## TASK GOAL
Could you say how many lines below contain the word "service"? Give the number with no other text.

[Saved data entries]

/-- A half-bridge slot, 0–23 (R1). -/
abbrev Slot := Fin 24
/-- A cluster, 0–11 (R1). -/
abbrev Clu := Fin 12
/-- A region, 0–1 (R1). -/
abbrev Rgn := Fin 2
/-- A Tightrope monitor, 0–255 (R17). -/
abbrev Mon := Fin 256
/-- A triplet: 0–3 are LT0–LT3, 4 is MT (R298). -/
abbrev Trip := Fin 5
/-- A CAN controller (R360). -/
abbrev CanC := Fin 6
/-- A host ring, 0–31 (R383). -/
abbrev Ring := Fin 32
/-- A mailbox channel, 0–15 (R408). -/
abbrev Chan := Fin 16
/-- A safety output SO0–SO7 (R332). -/
abbrev SoOut := Fin 8
/-- An auxiliary drive (R280). -/
abbrev AuxD := Fin 4
/-- A feedback interface (R288). -/
abbrev FbI := Fin 4
/-- A service-regulator controller (R270). -/
abbrev Svr := Fin 4
/-- A SAR core pair (R239). -/
abbrev Pair := Fin 4
/-- A modulator input (R249). -/
abbrev ModIn := Fin 24
/-- An Ethernet port (R344). -/
abbrev Port := Fin 2

/-- A base address register with single-word registers (R380). -/
inductive Bar where
  | bar0 | bar2
  deriving DecidableEq, Repr

/-- A party of the module that writes, commands or posts (R408). -/
inductive Party where
  | host | mt | lt (i : Fin 4) | ringmaster | device
  deriving DecidableEq, Repr

/-- The configuration registers of a Tightrope monitor (R21, R22). -/
inductive TrReg where
  | cfg | deadline | releaseLo | releaseHi | period
  deriving DecidableEq, Repr

/-- A triplicated group of self-timed stages (R24): that of a triplet, or another group of a die. -/
inductive Stage where
  | triplet (t : Trip)
  | control (group : Nat)
  | measurement (group : Nat)
  deriving DecidableEq, Repr

/-- An adaptive core rail (R25). -/
inductive Rail where
  | cd | md
  deriving DecidableEq, Repr

/-- A writable slack-controller register (R27). -/
inductive SlackReg where
  | target | window | limits
  deriving DecidableEq, Repr

/-- Who receives an uncorrectable DRAM error (R28): a host read through BAR4, a capture ring, the waveform capture, one copy of a triplet, or
all three copies of one alike (R304). -/
inductive DramReader where
  | bar4 | capture (c : Fin 4) | waveform | copy (t : Trip) (c : Fin 3) | triplet (t : Trip)
  deriving DecidableEq, Repr

/-- A supervised supply (R51). -/
inductive Supply where
  | vauxA | vauxB | vso | vio (x : Fin 6)
  deriving DecidableEq, Repr

/-- A die whose internal rail is supervised (R59). -/
inductive DieRail where
  | control | measurement | dram | store | driver (n : Slot) | ringmaster
  deriving DecidableEq, Repr

/-- What is inside its window again (R34): a supply of R50, or an internal rail of R59. -/
inductive Returned where
  | supply (s : Supply) | rail (d : DieRail)
  deriving DecidableEq, Repr

/-- A channel of a half-bridge slot. -/
inductive Side where
  | high | low
  deriving DecidableEq, Repr

/-- A kind of firmware image (R69). -/
inductive ImgKind where
  | rm | hv | lt (t : Fin 4)
  deriving DecidableEq, Repr

/-- What the signature and key check of R69 says of copies A and B of one kind of image. -/
structure Verdicts where
  a : Bool
  b : Bool
  deriving DecidableEq, Repr

/-- What the dies find as they leave reset for BOOT: a reserved pin driven (R43), the commissioning-lock record readable (R65), and the levels
of MODID3–MODID0 (R42). -/
structure BootIn where
  pinFault : Bool
  lockOk   : Bool
  modid    : Fin 16
  deriving DecidableEq, Repr

/-- An authorisation presented under R83: the key slot it names, the nonce it signs, and whether the signature verifies. -/
structure Auth where
  key   : Fin 4
  nonce : Nat
  sigOk : Bool
  deriving DecidableEq, Repr

/-- A configuration image (R72): register offsets and values, and the 64-word safety parameter set (R338). -/
structure ConfigImage where
  writes : List (Nat × Word)
  pars   : List Word
  deriving DecidableEq, Repr

/-- A measurement source (R238): a SAR input, a modulator input or a precision channel. -/
inductive SrcId where
  | sar (i : Fin 64) | mod (i : Fin 24) | pm (m : Fin 8)
  deriving DecidableEq, Repr

/-- A sample record on its way to its consumers (R102, R238): source, 48-bit stamp in fine steps, code, and its flags. -/
structure Sample where
  src   : SrcId
  stamp : Nat
  code  : Int
  ovr   : Bool
  xcf   : Bool
  deriving DecidableEq, Repr

/-- What bears on the loss of carrier alignment (R114): an alignment error as found now, in ps, or an absent sync bus. -/
inductive AlignLoss where
  | error (ps : Int) | bus
  deriving DecidableEq, Repr

/-- How a phase of an edge profile ends (R121): VGS past PRE_VTH, the time limit, the end of the transition, no transition, and, after a turn-off,
VGS below VGN + 2.0 V (R129). -/
inductive PhaseEnd where
  | vth | tmax | transEnd | noTrans | off
  deriving DecidableEq, Repr

/-- The fields of a transaction that Mirror Hall compares (R299). -/
structure TxFields where
  kind : Nat
  addr : Nat
  size : Nat
  be   : Nat
  data : Nat
  mode : Nat
  pmp  : Nat
  deriving DecidableEq, Repr

/-- A transaction presented by a copy (R299, R303, R305): its index and epoch tag, the compared fields, whether it is a signature
transaction (R302), and the retired-instruction count reported with it. -/
structure TripTx where
  index  : Nat
  epoch  : Nat
  fields : TxFields
  sig    : Bool
  icount : Nat
  deriving DecidableEq, Repr

/-- A request on the debug port other than a halt (R309–R312). -/
inductive DbgReq where
  | resume (t : Trip) | setBreak (t : Trip) (addr : Nat) | clearBreak (t : Trip) (addr : Nat) | inspect (t : Trip)
  deriving DecidableEq, Repr

/-- What a grid measurement unit finds at an update (R160): frequency in mHz and ROCOF in mHz/s, without any phase jump; the angle of
phase A in 2^-16 turn; sequence magnitudes in codes; the crossing found since the last update, TB in fine steps; the phase magnitudes, in
codes, where the owner's job calls its RIDE block on this update (R166). -/
structure GmuOut where
  freq  : Nat
  rocof : Int
  angle : Nat
  pos   : Nat
  neg   : Nat
  zc    : Option Nat
  mags  : Option (Nat × Nat × Nat)
  deriving DecidableEq, Repr

/-- The parameters of a VIMP block (R165), as the control code gives them: I_TH, I_MAX and KVI in 2^-14 pu, XR in 2^-8. -/
structure VimpPar where
  iTh  : Nat
  iMax : Nat
  kvi  : Nat
  xr   : Nat
  deriving DecidableEq, Repr

/-- The parameters of a RIDE block (R166): up to eight points of each voltage boundary, a phase magnitude in codes and its time in ms; the
momentary-cessation thresholds and CESS_MODE; up to four frequency bands, in mHz, with their durations in ms; RAMP_RATE in per cent per second. -/
structure RidePar where
  low      : List (Nat × Nat)
  high     : List (Nat × Nat)
  cessLow  : Nat
  cessHigh : Nat
  cessMode : Bool
  bands    : List (Nat × Nat × Nat)
  rate     : Nat
  deriving DecidableEq, Repr

/-- The runtime blocks that a control code uses for one cluster (R164). -/
structure BlockPar where
  k    : Clu
  vimp : Option VimpPar
  ride : Option RidePar
  deriving DecidableEq, Repr

/-- A current or voltage in the dq frame, in 2^-14 pu. -/
structure Dq where
  d : Int
  q : Int
  deriving DecidableEq, Repr

/-- A call of VIMP (R165): the current reference and the voltage reference. -/
structure VimpCall where
  i : Dq
  v : Dq
  deriving DecidableEq, Repr

/-- Segment A of a sync-bus cycle (R168). -/
structure SyncHdr where
  cidx    : Nat
  lid     : Fin 16
  sepoch  : Nat
  members : Nat
  deriving DecidableEq, Repr

/-- One group's reference in segment B (R168, R172). -/
structure SyncRef where
  valid : Bool
  angle : Nat
  id    : Int
  iq    : Int
  deriving DecidableEq, Repr

/-- Segment C: a module's status slot (R168). -/
structure SyncSlot where
  modid  : Fin 16
  mepoch : Nat
  state  : Nat
  flags  : Nat
  deriving DecidableEq, Repr

/-- A sync-bus cycle as a module sees it (R168–R174): what stands on the bus in segments A, B and C, the first bit the most significant, nothing
where no module drives it; the references of this module's own outer loop, and the magnitude of each group cluster's current, in 2^-7 pu. -/
structure SyncIn where
  segA  : Option (BitVec 128)
  segB  : Option (BitVec 120)
  segC  : Option (BitVec 64)
  own   : SyncRef × SyncRef
  share : Nat × Nat
  deriving DecidableEq, Repr

/-- A CAN frame (R371, R373): identifier (a standard one in bits 28:18), flags, DLC, data bytes, TB tick of its start of frame. -/
structure CanFrame where
  id    : Nat
  ide   : Bool
  rtr   : Bool
  fdf   : Bool
  brs   : Bool
  esi   : Bool
  dlc   : Fin 16
  data  : List Byte
  stamp : Nat
  deriving DecidableEq, Repr

/-- The conversions of one input in a scan (R243, R256), in codes before any correction; the over-range comparator. -/
structure SarCode where
  input : Fin 64
  xs    : List Int
  ovr   : Bool
  deriving DecidableEq, Repr

/-- A thermal reading cycle (R263): on-die readings by location 0x00–0x2B in 0.1 °C, none outside the sensor range, and the NTC
resistances by slot in 0.1 Ω. -/
structure ThermalIn where
  dies : List (Option Int)
  ntcs : List Nat
  deriving DecidableEq, Repr

/-- What a service-regulator controller senses in a period (R273): VSNS and the peak of each IMON, in mV. -/
structure SvrIn where
  vsns : Nat
  imon : List Nat
  deriving DecidableEq, Repr

/-- The levels of a feedback interface after an edge, and its stamp, TB tick (R288). -/
structure FbIn where
  a     : Bool
  b     : Bool
  z     : Bool
  stamp : Nat
  deriving DecidableEq, Repr

/-- What each core of Ringmaster commands in a decision (R318): lines released and outputs energised. -/
structure RmVotes where
  lines : List Nat
  outs  : List Nat
  deriving DecidableEq, Repr

/-- A driver die's return frame (R325, R327): CRC verdict, H_ILINE, EREMOVED, junction in 0.1 °C, NTC in 0.1 °C or none when it is open
or shorted. -/
structure RetFrame where
  crcOk    : Bool
  iline    : Bool
  eremoved : Bool
  tj       : Int
  ntc      : Option Int
  deriving DecidableEq, Repr

/-- A received Ethernet frame (R344, R345, R359): size with tag and FCS, FCS verdict, whether the receiver had room for it, VID of its tag. -/
structure EthFrame where
  size  : Nat
  fcsOk : Bool
  room  : Bool
  vid   : Option Nat
  deriving DecidableEq, Repr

## WRITTEN RESPONSE
2